Content starts

-- ==== Sys2Proof/Laws/TickTable.lean ====
section
/-!
SUPPORT. What the work of a second tick makes of the records, the claim lists and the trigger rules while no record waits, in whatever order
it is done (R86, R159 to R163); and what it makes of a channel found FAULTED (R166).
-/

namespace Sys2Proof.Machine

/-! ### One piece, with nobody waiting -/

/-- A publication after a service that found nobody waiting leaves claims, records and list. -/
theorem publish_serveWaiting_nobody {s : State} (h : s.waiting = []) :
    (publish (serveWaiting s)).claims = s.claims ∧ (publish (serveWaiting s)).records = s.records
      ∧ (publish (serveWaiting s)).waiting = [] ∧ QuietBut demandKinds s (publish (serveWaiting s)) := by
  rw [serveWaiting_nobody h]
  have f := publish_frame s
  exact ⟨f.claims, f.records, f.waiting.trans h, publish_quiet s⟩

/-- The hold countdown with nobody waiting (R86). -/
theorem holdCountdown_nobody {s : State} (h : s.waiting = []) :
    (∀ ch, (holdCountdown s).claimList ch = (s.claimList ch).filterMap Claim.afterTick)
    ∧ (holdCountdown s).records = s.records ∧ (holdCountdown s).waiting = [] ∧ QuietBut demandKinds s (holdCountdown s) := by
  unfold holdCountdown
  dsimp only
  split
  · exact ⟨fun ch => by simp only [State.claimList, nth_tabulate]; rfl, rfl, h, QuietBut.of_notices rfl⟩
  · obtain ⟨h1, h2, h3, h4⟩ := publish_serveWaiting_nobody
      (s := { s with claims := tabulate fun c => (s.claimList c).filterMap countDown }) h
    refine ⟨fun ch => ?_, h2, h3, QuietBut.trans (t := { s with claims := tabulate fun c => (s.claimList c).filterMap countDown })
      (QuietBut.of_notices rfl) h4⟩
    exact (congrArg (nth · ch) h1).trans (nth_tabulate _ _)

/-- A check of a record with nobody waiting: a record that fails it is quarantined with RECORD_FAULT, and an OPEN one gives its claims up (R161). -/
theorem checkRecord_nobody (n : RecNo) {s : State} (h : s.waiting = []) :
    (∀ j, (checkRecord n s).record j = if j = n ∧ failsCheck (s.record n) = true then (s.record n).condemned else s.record j)
    ∧ (∀ ch, (checkRecord n s).claimList ch = if (s.record n).state = .opened ∧ failsCheck (s.record n) = true then
        (s.claimList ch).filter fun cl => cl.source != .record n else s.claimList ch)
    ∧ (checkRecord n s).waiting = []
    ∧ (s.mainPower = true → (checkRecord n s).notice .recordFault =
        if failsCheck (s.record n) then (s.notice .recordFault).raised n.val else s.notice .recordFault) := by
  have same : ∀ u, u = s → failsCheck (s.record n) = false →
      (∀ j, u.record j = if j = n ∧ failsCheck (s.record n) = true then (s.record n).condemned else s.record j)
      ∧ (∀ ch, u.claimList ch = if (s.record n).state = .opened ∧ failsCheck (s.record n) = true then
          (s.claimList ch).filter fun cl => cl.source != .record n else s.claimList ch)
      ∧ u.waiting = [] ∧ (s.mainPower = true → u.notice .recordFault =
          if failsCheck (s.record n) then (s.notice .recordFault).raised n.val else s.notice .recordFault) := by
    intro u hu hf
    subst hu
    simp [hf, h]
  have mark : ∀ u, (∀ j, u.record j = s.record j) → u.waiting = [] → u.mainPower = s.mainPower → u.notice .recordFault = s.notice .recordFault →
      failsCheck (s.record n) = true → (∀ ch, u.claimList ch = if (s.record n).state = .opened then
          (s.claimList ch).filter fun cl => cl.source != .record n else s.claimList ch) →
      (∀ j, (markQuarantined n u).record j = if j = n ∧ failsCheck (s.record n) = true then (s.record n).condemned else s.record j)
      ∧ (∀ ch, (markQuarantined n u).claimList ch = if (s.record n).state = .opened ∧ failsCheck (s.record n) = true then
          (s.claimList ch).filter fun cl => cl.source != .record n else s.claimList ch)
      ∧ (markQuarantined n u).waiting = [] ∧ (s.mainPower = true → (markQuarantined n u).notice .recordFault =
          if failsCheck (s.record n) then (s.notice .recordFault).raised n.val else s.notice .recordFault) := by
    intro u hr hw hm hn hf hc
    have e := markQuarantined_eq n u
    refine ⟨fun j => ?_, fun ch => ?_, ?_, fun hp => ?_⟩
    · rw [e]
      unfold State.record
      rw [nth_upd]
      by_cases hj : j = n
      · rw [if_pos hj, if_pos ⟨hj, hf⟩]
        exact congrArg Record.condemned (hr n)
      · rw [if_neg hj, if_neg fun x => hj x.1]
        exact hr j
    · rw [e]
      refine (hc ch).trans ?_
      simp only [hf, and_true]
    · rw [e]
      exact hw
    · rw [if_pos hf, ← hn]
      unfold markQuarantined
      exact raise_notice_same (s := u.setRecord n _) (hm.trans hp) _ _
  unfold checkRecord
  by_cases hs : recordSound (s.record n) = true
  · rw [if_pos hs]
    exact same s rfl (by simp [failsCheck, hs])
  · rw [if_neg hs]
    have hs' : recordSound (s.record n) = false := by simpa using hs
    have fails : (s.record n).state ≠ .free → (s.record n).state ≠ .quarantined → failsCheck (s.record n) = true := by
      intro h1 h2
      simp [failsCheck, hs', h1, h2]
    have cover : ∀ st : RecState, st = .free ∨ st = .quarantined ∨ st = .armed ∨ st = .suspended ∨ st = .spent ∨ st = .waiting ∨ st = .opened := by
      intro st; cases st <;> simp
    rcases cover (s.record n).state with hst | hst | hst | hst | hst | hst | hst
    · rw [(show quarantine n s = s from by simp only [quarantine, hst])]
      exact same s rfl (by simp [failsCheck, hst])
    · rw [(show quarantine n s = s from by simp only [quarantine, hst])]
      exact same s rfl (by simp [failsCheck, hst])
    · rw [(show quarantine n s = markQuarantined n s from by simp only [quarantine, hst])]
      exact mark s (fun _ => rfl) h rfl rfl (fails (by simp [hst]) (by simp [hst])) (fun _ => by rw [if_neg (by simp [hst])])
    · rw [(show quarantine n s = markQuarantined n s from by simp only [quarantine, hst])]
      exact mark s (fun _ => rfl) h rfl rfl (fails (by simp [hst]) (by simp [hst])) (fun _ => by rw [if_neg (by simp [hst])])
    · rw [(show quarantine n s = markQuarantined n s from by simp only [quarantine, hst])]
      exact mark s (fun _ => rfl) h rfl rfl (fails (by simp [hst]) (by simp [hst])) (fun _ => by rw [if_neg (by simp [hst])])
    · have e : removeWaiting n s = s := by
        rw [removeWaiting_behind (by simp [h]), show (s.waiting.filter fun m => m != n) = s.waiting from by rw [h]; rfl]
      rw [(show quarantine n s = markQuarantined n (removeWaiting n s) from by simp only [quarantine, hst]), e]
      exact mark s (fun _ => rfl) h rfl rfl (fails (by simp [hst]) (by simp [hst])) (fun _ => by rw [if_neg (by simp [hst])])
    · obtain ⟨h1, h2, h3, h4⟩ := publish_serveWaiting_nobody (s := keepClaims (fun _ cl => cl.source != .record n) s) h
      rw [(show quarantine n s = markQuarantined n (withdraw n s) from by simp only [quarantine, hst])]
      refine mark (withdraw n s) (fun j => ?_) h3 (withdraw_frame n s).mainPower (h4 _ (by decide))
        (fails (by simp [hst]) (by simp [hst])) (fun ch => ?_)
      · unfold State.record
        exact congrArg (nth · j) h2
      · rw [if_pos hst]
        refine (congrArg (nth · ch) h1).trans ?_
        exact keepClaims_claimList _ _ _

/-! ### The table after the whole work, with nobody waiting -/

/-- The records that a scrub step finds OPEN and failing their check: one at most, that at the scrub position. -/
def scrubFinds (s : State) : List RecNo :=
  (List.finRange 96).filter fun n => s.scrub.val == n.val && (s.record n).state == .opened && !recordSound (s.record n)

/-- The claim lists after a scrub step, when it is made. -/
def scrubClaims (made : Bool) (s : State) (l : List Claim) : List Claim :=
  l.filter fun cl => (if made then scrubFinds s else []).all fun n => cl.source != .record n

/-- The claim lists after a hold countdown, when it is made. -/
def holdClaims (made : Bool) (l : List Claim) : List Claim := l.filterMap fun cl => if made then cl.afterTick else some cl

/-- A record after a scrub step, when it is made. -/
def scrubRecord (made : Bool) (s : State) (n : RecNo) : Record :=
  if made = true ∧ s.scrub.val = n.val ∧ failsCheck (s.record n) = true then (s.record n).condemned else s.record n

/-- The entry of RECORD_FAULT after a scrub step, when it is made. -/
def scrubNotice (made : Bool) (s : State) : Notice :=
  if h : s.scrub.val < 96 then
    if made = true ∧ failsCheck (s.record ⟨s.scrub.val, h⟩) = true then (s.notice .recordFault).raised s.scrub.val else s.notice .recordFault
  else s.notice .recordFault

theorem scrub_congr {s t : State} (hs : t.scrub = s.scrub) (hr : ∀ n, t.record n = s.record n)
    (hn : t.notice .recordFault = s.notice .recordFault) (made : Bool) :
    (∀ n, scrubRecord made t n = scrubRecord made s n) ∧ (∀ l, scrubClaims made t l = scrubClaims made s l)
      ∧ scrubNotice made t = scrubNotice made s := by
  refine ⟨fun n => by unfold scrubRecord; rw [hs, hr], fun l => ?_, ?_⟩
  · have : scrubFinds t = scrubFinds s := by unfold scrubFinds; simp only [hs, hr]
    unfold scrubClaims
    rw [this]
  · unfold scrubNotice
    simp only [hs, hr, hn]

theorem scrubFinds_all {s : State} (cl : Claim) : ((scrubFinds s).all fun n => cl.source != .record n) = true ↔
    ∀ n : RecNo, s.scrub.val = n.val → (s.record n).state = .opened → recordSound (s.record n) = false → cl.source ≠ .record n := by
  simp only [scrubFinds, List.all_eq_true, List.mem_filter, List.mem_finRange, true_and, Bool.and_eq_true, beq_iff_eq, bne_iff_ne, ne_eq,
    Bool.not_eq_true', and_imp]

/-- The scrub step that is due, with nobody waiting (R159, R161). -/
theorem scrub_nobody (held : List PinHold) {s : State} (h : s.waiting = []) (hd : s.scrubDue = 1) :
    (∀ n, (tickWork held s .scrub).record n = scrubRecord true s n)
    ∧ (∀ ch, (tickWork held s .scrub).claimList ch = scrubClaims true s (s.claimList ch))
    ∧ (tickWork held s .scrub).waiting = []
    ∧ (s.mainPower = true → (tickWork held s .scrub).notice .recordFault = scrubNotice true s) := by
  have e : tickWork held s .scrub = scrubStep { s with scrubDue := 0 } := by
    show times takeScrubTick s.scrubDue s = _
    rw [hd]
    show takeScrubTick s = _
    unfold takeScrubTick
    rw [if_neg (by omega), hd]
  rw [e]
  unfold scrubStep
  dsimp only
  split
  · rename_i hlt
    have hn : ∀ n : RecNo, s.scrub.val = n.val ↔ n = ⟨s.scrub.val, hlt⟩ := fun n => by rw [Fin.ext_iff]; exact eq_comm
    obtain ⟨h1, h2, h3, h4⟩ := checkRecord_nobody (s := { s with scrubDue := 0 }) ⟨s.scrub.val, hlt⟩ h
    refine ⟨fun n => ?_, fun ch => ?_, h3, fun hp => ?_⟩
    · refine (h1 n).trans ?_
      unfold scrubRecord
      simp only [hn]
      split
      · rename_i hc
        obtain ⟨rfl, hc⟩ := hc
        rw [if_pos ⟨trivial, rfl, hc⟩]
        rfl
      · rename_i hc
        rw [if_neg]
        · rfl
        · rintro ⟨-, rfl, hx⟩
          exact hc ⟨rfl, hx⟩
    · refine (h2 ch).trans ?_
      have hall : ∀ cl : Claim, ((scrubFinds s).all fun n => cl.source != .record n) =
          !(decide ((s.record ⟨s.scrub.val, hlt⟩).state = .opened ∧ failsCheck (s.record ⟨s.scrub.val, hlt⟩) = true)
            && cl.source == .record ⟨s.scrub.val, hlt⟩) := by
        intro cl
        rw [Bool.eq_iff_iff, scrubFinds_all]
        simp only [hn, forall_eq, failsCheck, Bool.not_eq_true', Bool.and_eq_false_iff, decide_eq_false_iff_not, beq_eq_false_iff_ne, ne_eq,
          Bool.and_eq_true, bne_iff_ne]
        constructor
        · intro hx
          by_cases ho : (s.record ⟨s.scrub.val, hlt⟩).state = .opened ∧ recordSound (s.record ⟨s.scrub.val, hlt⟩) = false
          · exact Or.inr (hx ho.1 ho.2)
          · exact Or.inl fun hy => ho ⟨hy.1, hy.2.2⟩
        · rintro (hx | hx) h1 h2
          · exact absurd ⟨h1, ⟨by simp [h1], by simp [h1]⟩, h2⟩ hx
          · exact hx
      unfold scrubClaims
      simp only [if_true, hall]
      split
      · rename_i hc
        have hc' : (s.record ⟨s.scrub.val, hlt⟩).state = .opened ∧ failsCheck (s.record ⟨s.scrub.val, hlt⟩) = true := hc
        simp only [hc', and_self, decide_true, Bool.true_and]
        rfl
      · rename_i hc
        have hc' : ¬((s.record ⟨s.scrub.val, hlt⟩).state = .opened ∧ failsCheck (s.record ⟨s.scrub.val, hlt⟩) = true) := hc
        simp only [hc', decide_false, Bool.false_and, Bool.not_false]
        exact (List.filter_eq_self.mpr fun _ _ => rfl).symm
    · refine (h4 hp).trans ?_
      unfold scrubNotice
      simp only [hlt, dite_true, true_and]
      rfl
  · rename_i hge
    have hno : ∀ n : RecNo, s.scrub.val ≠ n.val := fun n => by omega
    have hk : ∀ r : RuleNo, ∀ u : State, (checkRule r u).records = u.records ∧ (checkRule r u).claims = u.claims
        ∧ (checkRule r u).waiting = u.waiting ∧ (checkRule r u).notice .recordFault = u.notice .recordFault := fun r u => by
      refine ⟨?_, ?_, ?_, checkRule_quiet r u _ (by decide)⟩ <;> (unfold checkRule; split <;> simp)
    obtain ⟨h1, h2, h3, h4⟩ := hk ⟨s.scrub.val - 96, by omega⟩ { s with scrubDue := 0 }
    refine ⟨fun n => ?_, fun ch => ?_, h3.trans h, fun _ => h4.trans ?_⟩
    · unfold scrubRecord
      rw [if_neg (by simp [hno])]
      exact congrArg (nth · n) h1
    · have hf : scrubFinds s = [] := by
        unfold scrubFinds
        rw [List.filter_eq_nil_iff]
        simp [hno]
      unfold scrubClaims
      simp only [if_true, hf, List.all_nil]
      exact (congrArg (nth · ch) h2).trans (List.filter_eq_self.mpr fun _ _ => rfl).symm
    · unfold scrubNotice
      rw [dif_neg hge]
      rfl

Content ends

Task instructions. When the line with "refine ⟨fun ch" is reached in the data above, start copying there, and copy each line exactly until the line with "(checkRecord n s).waiting = []" has been copied; copy nothing else.

Solved exercise.
    refine ⟨fun ch => ?_, h2, h3, QuietBut.trans (t := { s with claims := tabulate fun c => (s.claimList c).filterMap countDown })
      (QuietBut.of_notices rfl) h4⟩
    exact (congrArg (nth · ch) h1).trans (nth_tabulate _ _)

/-- A check of a record with nobody waiting: a record that fails it is quarantined with RECORD_FAULT, and an OPEN one gives its claims up (R161). -/
theorem checkRecord_nobody (n : RecNo) {s : State} (h : s.waiting = []) :
    (∀ j, (checkRecord n s).record j = if j = n ∧ failsCheck (s.record n) = true then (s.record n).condemned else s.record j)
    ∧ (∀ ch, (checkRecord n s).claimList ch = if (s.record n).state = .opened ∧ failsCheck (s.record n) = true then
        (s.claimList ch).filter fun cl => cl.source != .record n else s.claimList ch)
    ∧ (checkRecord n s).waiting = []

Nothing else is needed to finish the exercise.